A Unified Causal-Origin Taxonomy of Distributional Shifts in Reinforcement Learning

Reinforcement learning (RL) systems often degrade when operating conditions differ from those previously encountered, reflecting distributional shifts in the underlying data-generating process. Such shifts may occur between training and evaluation, as in In-Distribution (ID) and Out-of-Distribution (OOD) generalization, or within non-stationary settings where environment dynamics evolve over time. However, the formal relationship between these views remains unclear, and existing work mainly focuses on mitigation rather than the causal origin of shift within the agent-environment interaction. This work develops a unified causal-origin taxonomy that characterizes sources of distributional shift in RL and relates ID/OOD generalization to non-stationary settings. We transfer the classical dataset-shift principle from supervised learning to RL by reformulating distributional shift in terms of the generative interaction process. Using a Partially Observable Markov Decision Process (POMDP), we decompose the interaction into structural components, including the state distribution, observation process, policy, reward, and transition dynamics, together with the shifted-time boundary. The proposed taxonomy distinguishes internal, agent-driven, and external, environment-driven, distributional shifts.

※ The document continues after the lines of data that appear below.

/-- SECDED_CORRECTED (R103, R309). The first correction of a pick is recorded, once for a loom, a stack or a far port; a mill
store has no counter and no code for one (log entry 36). -/
def execSecdedCorrected (at_ : EccPlace) (s : State) : Out :=
  if !at_.inRange then .refused (.illFormed "SECDED_CORRECTED")
  else .next (
    let loom := fun (g : Fin 256) (addr kind : Nat) =>
      ((s.bump (.loomEcc g) Fl.loomEcc_CORRECTED 1).setFld (.loomEcc g) Fl.loomEcc_LAST_ADDR addr).reportOnce
        (loomUnit g 0, 0x030A, 0) (loomUnit g kind) 0x030A 0
    match at_ with
    | .loomStore g addr => loom g addr.toNat 3
    | .loomArray g => loom g 0 2
    | .millStore _ _ => s
    | .near k gr =>
      ((s.bump (memEccOf k) Fl.memEcc_CORRECTED 1).setFld (memEccOf k) Fl.memEcc_LAST_GRANULE
        (match gr with | none => 0 | some e => e.2.toNat)).reportFirst (stackUnit k) 0x0505 0 0
    | .far n _ _ => (s.bump (.farCount n) Fl.farCount_CORRECTED 1).reportFirst (farUnit n) 0x0505 0 0)

/-- SECDED_UNCORRECTABLE (R103, R299): the block's side word is marked bad, in the loom the tile is poisoned. An error in a
reserved region marks no block of cloth space; one in a mill store is recorded as a near-tier error of it (log entry 36). -/
def execSecdedUncorrectable (at_ : EccPlace) (s : State) : Out :=
  if !at_.inRange then .refused (.illFormed "SECDED_UNCORRECTABLE")
  else .next (match at_ with
    | .loomStore g addr =>
      let s := (s.setFld (.loomEcc g) Fl.loomEcc_STORE_UE 1).setFld (.loomEcc g) Fl.loomEcc_LAST_ADDR addr.toNat
      (s.setBlockBad (.loom g) (addr.toNat / 4096) true).loomCheckFails
        { loom := g, ctx := match (s.loom g).tileOf (fun _ _ => true) with | some (c, _) => c | none => (s.loom g).lastCtx } 3 0x0304
        addr.toNat
    | .loomArray g =>
      let s := (s.setFld (.loomEcc g) Fl.loomEcc_ARRAY_UE 1).setFld (.loomEcc g) Fl.loomEcc_LAST_ADDR 0
      s.loomCheckFails
        { loom := g, ctx := match (s.loom g).tileOf (fun _ _ => true) with | some (c, _) => c | none => (s.loom g).lastCtx } 2 0x0305 0
    | .millStore m addr =>
      let s := match s.millCarveAt addr.toNat with
        | none => s
        | some (p, c, o) => s.setBlockBad (.mill m p c) (o / 4096) true
      s.report (millUnit m 0x10) 0x0504 (addr.toNat / 4096)
    | .near k gr =>
      let g := match gr with | none => 0 | some e => e.2.toNat
      let s := ((s.bump (memEccOf k) Fl.memEcc_UNCORRECTED 1).setFld (memEccOf k) Fl.memEcc_UE_SEEN 1).setFld (memEccOf k)
        Fl.memEcc_LAST_GRANULE g
      let s := match gr with | none => s | some e => s.setBlockBad (.cloth e.1) e.2.toNat true
      s.report (stackUnit k) 0x0504 g
    | .far n p g =>
      ((s.bump (.farCount n) Fl.farCount_POISON 1).setBlockBad (.cloth p) g.toNat true).report (farUnit n) 0x0506 g.toNat)

/-! ### Evacuation (R306) -/

/-- MEM_EVAC of the mill of a stack. -/
def evacReg (k : Fin 32) : Reg := .memEvac (Fin.ofNat 8 (k.val / 4))

def State.evacStatus (s : State) (k : Fin 32) (status remaining : Nat) : State :=
  (s.setFld (evacReg k) Fl.memEvac_STATUS status).setFld (evacReg k) Fl.memEvac_REMAINING remaining

/-- An operation is refused with 0x0509. -/
def State.evacRefused (s : State) (k : Fin 32) : State := (s.evacStatus k 3 0).report (stackUnit k) 0x0509 0

/-- Free 2 MiB units on a list of stacks. -/
def State.freeOn (s : State) (l : List (Fin 32)) : Nat := l.foldl (fun n k => n + s.stackFree k) 0

/-- 2 MiB units that a stack's share of a partition's spread carves takes. -/
def State.spreadShare (s : State) (x : Part) (m : Fin 8) : Nat :=
  if !x.cfg.mills.contains m then 0
  else
    let spread := (x.cfg.carves.filter (fun v => !v.far && v.placement == 0x40)).foldl (fun n v => n + v.len) 0
    ceilDiv (ceilDiv spread (max 1 x.cfg.mills.length)) (pageBytes * max 1 (s.usableStacks m).length)

/-- The stacks that can take a stack's granules hold free frames for all of them: for spread carves the partition's other
stacks, for the rest the mill's other stacks (R306). -/
def State.evacFits (s : State) (k : Fin 32) : Bool :=
  let m : Fin 8 := Fin.ofNat 8 (k.val / 4)
  let others := (s.usableStacks m).filter (fun i => i != k)
  let spread := s.parts.foldl (fun n e => n + s.spreadShare e.2 m) 0
  let elsewhere := s.parts.all (fun e =>
    let l := (e.2.cfg.mills.flatMap s.usableStacks).filter (fun i => i != k)
    decide (s.spreadShare e.2 m ≤ s.freeOn l))
  decide (s.stackCarved k - spread ≤ s.freeOn others) && elsewhere

/-- A move of granules begins, or ends at once where there are none. -/
def State.startMoves (s : State) (k : Fin 32) (during after n : Nat) : State :=
  if n = 0 then (s.setStack k after).evacStatus k 2 0
  else
    let s := (s.setStack k during).evacStatus k 1 n
    { s with mem := { s.mem with evac := some (k, n) } }

/-- Granules that a stack holds, or is to hold again (512 to a 2 MiB unit). -/
def State.granulesOn (s : State) (k : Fin 32) : Nat := 512 * s.stackCarved k

/-- A write of MEM_EVAC (R306). -/
def State.writeEvac (s : State) (m : Fin 8) (v : Word) : State :=
  let k := stackOf m (Fl.memEvac_STACK.get v)
  let op := Fl.memEvac_OP.get v
  let s := s.setFld (.memEvac m) Fl.memEvac_STACK (Fl.memEvac_STACK.get v)
  if op = 0 then s
  else if op = 1 then
    if s.stack k ≠ 2 ∨ s.mem.evac.isSome ∨ !s.evacFits k then s.evacRefused k else s.startMoves k 3 4 (s.granulesOn k)
  else if op = 2 then
    if (s.stack k ≠ 4 ∧ s.stack k ≠ 6) ∨ s.mem.recal.isSome then s.evacRefused k
    else { (s.evacStatus k 4 0) with mem := { s.mem with recal := some k } }
  else if s.stack k ≠ 4 ∨ s.mem.evac.isSome ∨ s.mem.recal = some k then s.evacRefused k
  else
    let t := s.setStack k 5
    s.startMoves k 5 2 (t.granulesOn k)

/-- EVACUATION_GRANULE_MOVE (R306): the mill's move goes on by one granule; a granule whose CRC fails moves with its bad side word
and is reported. -/
def execEvacuationGranuleMove (mill : Fin 8) (crcOk : Bool) (s : State) : Out :=
  match s.mem.evac with
  | none => .next s
  | some (k, n) =>
    if k.val / 4 ≠ mill.val then .next s
    else
      let s := if crcOk then s else s.report (stackUnit k) 0x0501 0
      if n ≤ 1 then
        let s := (s.setStack k (if s.stack k = 5 then 2 else 4)).evacStatus k 2 0
        .next { s with mem := { s.mem with evac := none } }
      else
        let s := s.evacStatus k 1 (n - 1)
        .next { s with mem := { s.mem with evac := some (k, n - 1) } }

/-- STACK_FAILURE (R308): what ran on the stack ends. -/
def execStackFailure (stack : Fin 32) (s : State) : Out :=
  if s.stack stack = 6 then .next s
  else
    let on := match s.mem.evac with | some (k, _) => k == stack | none => false
    let s := { s with mem := { s.mem with
      evac := if on then none else s.mem.evac, recal := if s.mem.recal = some stack then none else s.mem.recal } }
    .next ((s.setStack stack 6).report (stackUnit stack) 0x0507 0)

/-- STACK_RECALIBRATION_COMPLETE (R306): the calibration is committed and the stack is out; a recalibration that fails is a
training that fails (R308). -/
def execStackRecalibrationComplete (stack : Fin 32) (ok : Bool) (s : State) : Out :=
  if s.mem.recal ≠ some stack then .next s
  else
    let s := { s with mem := { s.mem with recal := none } }
    .next (if ok then ((s.setStack stack 4).evacStatus stack 2 0).calibrate stack.val
      else ((s.setStack stack 6).evacStatus stack 0 0).report (stackUnit stack) 0x0507 0)

/-! ### Far pages (R291 to R294) -/

/-- Every far-home page of every partition, in order of partition and page. -/
def State.farPages (s : State) : List (Fin 16 × Nat × Page) :=
  (List.finRange 16).flatMap (fun p => match s.part? p with
    | none => []
    | some x => x.cloth.pages.map (fun e => (p, e.1, e.2)))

The shifted-time boundary perspective further characterizes explicit, implicit, and hybrid shifts. This formulation unifies ID/OOD generalization and non-stationarity as structured changes in the underlying process. We also introduce an evaluation framework for measuring shift impact and adaptation through performance degradation and recovery metrics. By grounding distributional shift in the causal-origin structure of RL, this work supports systematic analysis of robustness under distributional shift.

翻译：强化学习（RL）系统在运行条件与先前经验不同时常出现性能退化，这反映了底层数据生成过程中的分布偏移。此类偏移可能发生在训练与评估之间（如分布内（ID）与分布外（OOD）泛化），也可能出现在环境动态随时间演化的非平稳场景中。然而，这两种视角间的形式化关系尚不明确，现有工作主要聚焦于缓解策略而非智能体-环境交互中偏移的因果本源。本文发展了一种统一的因果本源分类法，系统表征RL中分布偏移的来源，并建立ID/OOD泛化与非平稳场景的关联。通过将分布偏移重新表述为生成性交互过程，我们将经典监督学习中的数据集偏移原则迁移至RL领域。基于部分可观测马尔可夫决策过程（POMDP），我们将交互过程分解为状态分布、观测过程、策略、奖励及转移动态等结构组件，并引入偏移时间边界概念。所提分类法区分了内部（智能体驱动）与外部（环境驱动）两类分布偏移。基于偏移时间边界视角，进一步刻画了显式、隐式与混合三类偏移。该形式化框架将ID/OOD泛化与非平稳性统一为底层过程的结构化变化。我们还提出了一个评估框架，通过性能退化与恢复指标量化偏移影响及自适应能力。通过将分布偏移锚定于RL的因果本源结构，本文支持对分布偏移下鲁棒性的系统化分析。